Thus, current pharmacological treatment options for OA include the administration of analgesics and nonsteroidal anti-inflammatory drugs, which mitigate pain and temporarily reduce inflammation.¹⁵ However, these positive effects diminish with time, and the medications are also not tolerated well by certain patient groups. In such cases, visco-supplementation with intra-articular hyaluronic acid (HA) injections has been used to promote joint lubrication. HA is also known to exert an anti-inflammatory effect by suppressing MMPs/ADAMTSs in addition to counteracting the degenerative effects caused by IL-1β.¹⁶ However, HA supplementation often requires additional follow-up procedures and may not provide any significant benefits for patients over the age of 65 or those with advanced radiographic OA.^17,18 Thus, a deeper understanding of inflammation in OA and insights into the interactions between cartilage and synovial macrophages may allow for improved development and screening of OA therapeutic agents.

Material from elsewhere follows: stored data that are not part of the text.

/-- A sound encoder that runs offers the element that the count of those left calls for. -/
theorem Encoder.offered_eq {c : Cfg} {e : Encoder} (h : e.check c = none) (hrun : e.e_state ≠ .idle) (c' : Cfg) :
    e.offered c' = some (elementWithLeft c' e.e_code e.elementsLeft) := by
  obtain ⟨⟨h6, h7⟩, hbit, -⟩ := Encoder.check_eq_none.1 h
  have hlast : decide (e.elementsLeft = 1) = (e.e_state == .bitL && (e.e_bit == 39 && e.e_rep == 1)) := by
    rw [decide_eq_decide.2 (Encoder.elementsLeft_eq_one_iff h), Bool.decide_and, Bool.decide_and]
    rfl
  rw [Encoder.offered, if_pos (Encoder.outValid_iff.2 hrun), Encoder.element, if_neg (Nat.not_lt.2 hbit),
    elementWithLeft, hlast, Encoder.slot_eq h hrun, Encoder.slot]
  cases hst : e.e_state with
  | idle => exact absurd hst hrun
  | code6 => exact absurd hst h6
  | code7 => exact absurd hst h7
  | gap => rfl
  | syncH | syncL => simp [slotElement, frameElement, symbolAt, pulseLevel]
  | bitH =>
    dsimp only
    rw [slotElement_of_lt (by omega), frameElement_even]
    rfl
  | bitL =>
    dsimp only
    rw [slotElement_of_lt (by omega), frameElement_odd]
    rfl

/-! ## The serializer and `encode` (R255) -/

/-- A good request leaves the encoder's registers at reached values (R314), if its repeat count fits. -/
theorem Encoder.start_check {c : Cfg} {code : Code40} {n : Nat} (hcode : commandFromByte (cbyteOf code) ≠ .unknown)
    (hn : n ≠ 0) (hfit : c.fitsRep n = true) (e : Encoder) : (e.start code n).check c = none := by
  have hsent : code ≠ 0 := by
    rintro rfl
    exact hcode (by decide)
  exact Encoder.check_eq_none.2 ⟨⟨nofun, nofun⟩, Nat.zero_le _, hfit, nofun, fun _ => rfl, nofun,
    fun _ => ⟨hn, hsent⟩, fun _ => hcode, nofun⟩

/-- `83 * n - 1` elements are to be taken (R244). -/
theorem Encoder.elementsLeft_start {n : Nat} (hn : n ≠ 0) (code : Code40) (e : Encoder) :
    (e.start code n).elementsLeft = 83 * n - 1 := by
  show 83 * (n - 1) + 82 = 83 * n - 1
  omega

/-- The handshakes that take every element left end the encoding. -/
theorem Encoder.iterate_ack_elementsLeft {c : Cfg} {e : Encoder} (h : e.check c = none) (hrun : e.e_state ≠ .idle) :
    Encoder.ack^[e.elementsLeft] e = ⟨.idle, e.e_code, 0, 0, true, .ok⟩ := by
  have hpos := (Encoder.elementsLeft_pos_iff h).2 hrun
  obtain ⟨k, hk⟩ := Nat.exists_eq_succ_of_ne_zero hpos.ne'
  obtain ⟨hcheck, hleft, hcode⟩ := Encoder.iterate_ack h k
  rw [hk, Function.iterate_succ_apply', Encoder.ack_of_elementsLeft_eq_one hcheck (by omega), hcode]

/-- While elements are left, the `k`-th handshake finds the one that `encode` has at position `k`. -/
theorem Encoder.offered_iterate_ack {c : Cfg} {e : Encoder} (h : e.check c = none) {k : Nat} (hk : k < e.elementsLeft)
    (c' : Cfg) : (Encoder.ack^[k] e).offered c' = some (elementWithLeft c' e.e_code (e.elementsLeft - k)) := by
  obtain ⟨hcheck, hleft, hcode⟩ := Encoder.iterate_ack h k
  have hrun := (Encoder.elementsLeft_pos_iff hcheck).1 (by omega)
  rw [Encoder.offered_eq hcheck hrun, hleft, hcode]

theorem Encoder.offered_of_idle {e : Encoder} (h : e.e_state = .idle) (c : Cfg) : e.offered c = none :=
  if_neg (mt Encoder.outValid_iff.1 (not_not.2 h))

The goal of the current work was to build and validate a fully 3D coculture system that can be used to study paracrine interactions between chondrocytes and macrophages in the context of OA inflammation. While several previous OA models have employed 2D monolayers,^19–23 the literature reveals that cell behavior in 2D is often not representative of cell responses observed in physiologically relevant 3D contexts.^24–27 Indeed, an increasing number of studies recently reporting in vitro OA models have cultured chondrocytes within 3D microenvironments.^28–32 However, important auxiliary cell types such as macrophages have continued to be cultured in 2D,^28,31,33 despite the primary location of the macrophages in the knee joint being within the synovial membrane. Moreover, phenotypic changes in macrophages cocultured with chondrocytes have largely been unexplored in previous in vitro studies.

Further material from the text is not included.